Innovative solutions for better production The integrated aquaculture and vegetable production project contemplates the training of aquaculturists to raise catfish in tanks.

Nutrient-rich wastewater from the fish tanks is used to irrigate and fertilize nearby family gardens, benefiting the community through access to nutritious fish, onions, spinach and okra, and providing a new source of income.

“I can teach others how to establish and maintain fish farming and vegetable production to earn more income,” said Bukar Suguli, a fish and vegetable farmer, adding that the business has restored livelihoods for the entire community.

The Farmer Field School (FFS), or ‘school without walls’, helps improve the adoption of innovative and sustainable farming practices over the course of a farming season.

It has been widely adopted in Nigeria and throughout Africa as an effective method for agricultural extension services.

Since 2018, FAO has trained more than 100 facilitators and established more than 400 farmer field schools in five Nigerian states.

Participants have reported higher yields of up to 40% compared to other farmers.

At the FFS in Gongulong, women farmers have learned how to overcome local challenges, such as a parasitic weed that destroys cowpea crops.

They have tackled this by planting improved cowpea varieties that are resistant to weeds and have higher yields.

FAO has also launched the FAO Thiaroye Technology (FTT) fish smoking oven for the safe and efficient processing of farmed catfish.

The oven dramatically reduces smoke-related health impacts on female processors compared to older methods, and extends the shelf life of fish by 6 months.

Safe access to cooking fuel is another critical issue being addressed through FAO’s work in Maiduguri.

Women and children who traditionally collect firewood are often at risk of attack when away from their homes.

The Safe Access to Fuel and Energy (SAFE) program was introduced by FAO through training to produce fuel-efficient stoves and briquettes.

At the briquetting plant in Gongulong, women are being trained to make and sell stoves and fuel, providing them with a source of income.

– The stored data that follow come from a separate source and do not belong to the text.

/-- ERR stands at bits 7:4 of STATUS (R35). -/
theorem Status.word_err (t : Status) : t.word.extractLsb' 4 4 = t.err := by
  apply BitVec.eq_of_getLsbD_eq
  intro i hi
  rw [BitVec.getLsbD_extractLsb', t.word_getLsbD (by omega)]
  interval_cases i <;> simp

/-- A bit as a word has no bit above place 0 (R34, R45). -/
theorem bitWord_and_high (b : Bool) : bitWord b &&& 0xFFFFFFFE = 0 := by
  cases b <;> rfl

/-- Bit 0 of a word, as a word. -/
theorem bitWord_getLsbD_zero (w : Word) : bitWord (w.getLsbD 0) = w &&& 0x1 := by
  rw [show (0x1 : Word) = 1#32 from rfl, BitVec.and_one_eq_setWidth_ofBool_getLsbD]
  cases w.getLsbD 0 <;> rfl

/-- The low half of a word, zero-extended (R42, R45). -/
theorem zeroExtend_truncate (w : Word) : (w.truncate 16).zeroExtend 32 = w &&& 0xFFFF := by
  apply BitVec.eq_of_toNat_eq
  have hlow : w.toNat % 65536 < 4294967296 := by omega
  simpa [Nat.mod_eq_of_lt hlow] using (Nat.and_two_pow_sub_one_eq_mod w.toNat 16).symm

/-- The high half of a zero-extended half word is 0 (R45). -/
theorem zeroExtend_and_high (d : BitVec 16) : d.zeroExtend 32 &&& 0xFFFF0000 = 0 := by
  change d.zeroExtend 32 &&& (0xFFFF : Word) <<< 16 = 0
  apply BitVec.eq_of_getLsbD_eq
  intro i hi
  rw [BitVec.getLsbD_and, BitVec.getLsbD_shiftLeft]
  by_cases hlow : i < 16
  · simp [hlow]
  · simp [Nat.le_of_not_lt hlow]

/-- Words that agree on their low half have the same low half. -/
theorem truncate_eq_of_and_eq {v w : Word} (h : v &&& 0xFFFF = w &&& 0xFFFF) : v.truncate 16 = w.truncate 16 := by
  rw [← zeroExtend_truncate, ← zeroExtend_truncate] at h
  simpa using congrArg (BitVec.truncate 16) h

/-- Words that agree under a mask agree on each of its bits. -/
theorem getLsbD_eq_of_and_eq {v w mask : Word} (i : Nat) (h : v &&& mask = w &&& mask) (hi : mask.getLsbD i = true) :
    v.getLsbD i = w.getLsbD i := by
  simpa [hi] using congrArg (BitVec.getLsbD · i) h

/-- Settles O31: the STATUS word bit by bit, and what a write keeps of a word. -/
theorem reservedBitsReadZero : Obligations.ReservedBitsReadZero := by
  unfold Obligations.ReservedBitsReadZero
  refine ⟨fun s => ?_, fun s v w => ⟨fun h => ?_, fun h => ?_, fun h => ?_⟩⟩
  · have hbit (i : Nat) (hi : i < 32) := s.status.word_getLsbD hi
    refine ⟨?_, ?_, s.status.word_err, ?_, ?_, s.status.word_reserved, bitWord_and_high _, zeroExtend_and_high _⟩
    · simpa [readReg] using hbit 0 (by decide)
    · simpa [readReg] using hbit 1 (by decide)
    · simpa [readReg] using hbit 8 (by decide)
    · simpa [readReg] using hbit 9 (by decide)
  · simp only [writeReg, getLsbD_eq_of_and_eq 0 h (by decide)]
  · simp only [writeReg, getLsbD_eq_of_and_eq 1 h (by decide)]
  · simp only [writeReg, truncate_eq_of_and_eq h]

end Sys2Proof.Machine

/-! # The host's accesses (R37, R41-R46, R48, R71-R73, R330, R360, R361)
First the step of a host that does one load or store, then what an access does by what it names. -/

namespace Sys2Proof.Machine

/-! The step of a host that does an operation. -/

theorem step_of_host {s : State} (hn : nextTurn s = .host) : step s = .next (hostTurn s.popTurn) := by
  simp [step, hn, takeTurn]

theorem hostProgram_of_hostDoes {s : State} {op : HostOp} (h : HostDoes s op) :
    s.popTurn.hostProgram = op :: s.hostProgram.tail :=
  (List.cons_head?_tail h.2).symm

theorem step_load {s : State} {bytes addr : Nat} (h : HostDoes s (.load bytes addr)) :
    step s = .next (hostLoad s.popTurn.popHost (busTarget s.cfg bytes addr)) := by
  rw [step_of_host h.1, hostTurn, hostProgram_of_hostDoes h]
  rfl

theorem step_store {s : State} {bytes addr : Nat} {w : Word} (h : HostDoes s (.store bytes addr w)) :
    step s = .next (hostStore s.popTurn.popHost (busTarget s.cfg bytes addr) w) := by
  rw [step_of_host h.1, hostTurn, hostProgram_of_hostDoes h]
  rfl

/-- RD reads the register it names (R113). -/
theorem step_readOp {s : State} {r : Reg} (h : HostDoes s (readOp s.cfg r)) :
    step s = .next (hostLoad s.popTurn.popHost (.reg r)) := by
  rw [step_load h, busTarget_register]

/-- WR writes the register it names (R113). -/
theorem step_writeOp {s : State} {r : Reg} {w : Word} (h : HostDoes s (writeOp s.cfg r w)) :
    step s = .next (hostStore s.popTurn.popHost (.reg r) w) := by
  rw [step_store h, busTarget_register]

/-! What an access does, by what it names. -/

/-- MF_BUS always joins FAULTS, MF_HAZARD while BUSY = 1 (R46, R360, log 7). -/
theorem refuseUnmapped_eq (s : State) : s.refuseUnmapped =
    { s with faults := { s.faults with bus := true, hazard := s.faults.hazard || s.status.busy } } := by
  cases hb : s.status.busy <;> simp [State.refuseUnmapped, hb, State.addBus, State.addHazard]

/-- Unless R360 closes the register, a load reads it. -/
theorem hostLoad_reg {s : State} {r : Reg} (h : s.status.busy = false ∨ openWhileBusy r = true) :
    hostLoad s (.reg r) = s.setHostData (some (readReg s r)) := by
  rcases h with h | h <;> simp [hostLoad, h]

/-- Unless R360 closes the register, a store writes it. -/
theorem hostStore_reg {s : State} {r : Reg} (w : Word) (h : s.status.busy = false ∨ openWhileBusy r = true) :
    hostStore s (.reg r) w = writeReg s r w := by
  rcases h with h | h <;> simp [hostStore, h]

/-- A store to a register that R360 closes only adds MF_HAZARD. -/
theorem hostStore_reg_hazard {s : State} {r : Reg} (w : Word) (hb : s.status.busy = true)
    (hr : openWhileBusy r = false) : hostStore s (.reg r) w = s.addHazard := by
  simp [hostStore, hb, hr]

Innovative stoves reduce firewood collection trips from 4 times a week to just over once a week on average, and cut the amount of firewood normally needed in half.

Briquettes use agricultural bio-waste, reducing the need to cut down trees for fuel.

FAO’s work in northeast Nigeria, including Borno State, is funded by Belgium, Canada, the European Union (EU), the European Civil Protection and Humanitarian Aid Operations (ECHO), Germany, Ireland, Japan, Norway, Sweden, Switzerland and the United States Agency for International Development (USAID).

FAO is also collaborating with other United Nations entities in implementing the interventions, including the Central Emergency Response Fund (CERF), the International Fund for Agricultural Development (IFAD), the United Nations High Commissioner for Refugees (UNHCR), the United Nations Children’s Fund (UNICEF), UN Women and the World Food Program.

The visiting delegation includes the FAO Assistant Director-General and Regional Representative for Africa, Abebe Haile-Gabriel, the Deputy Director of the FAO Office of Emergencies and Resilience, Shukri Ahmed, and the FAO Representative in Nigeria, Fred Kafeero.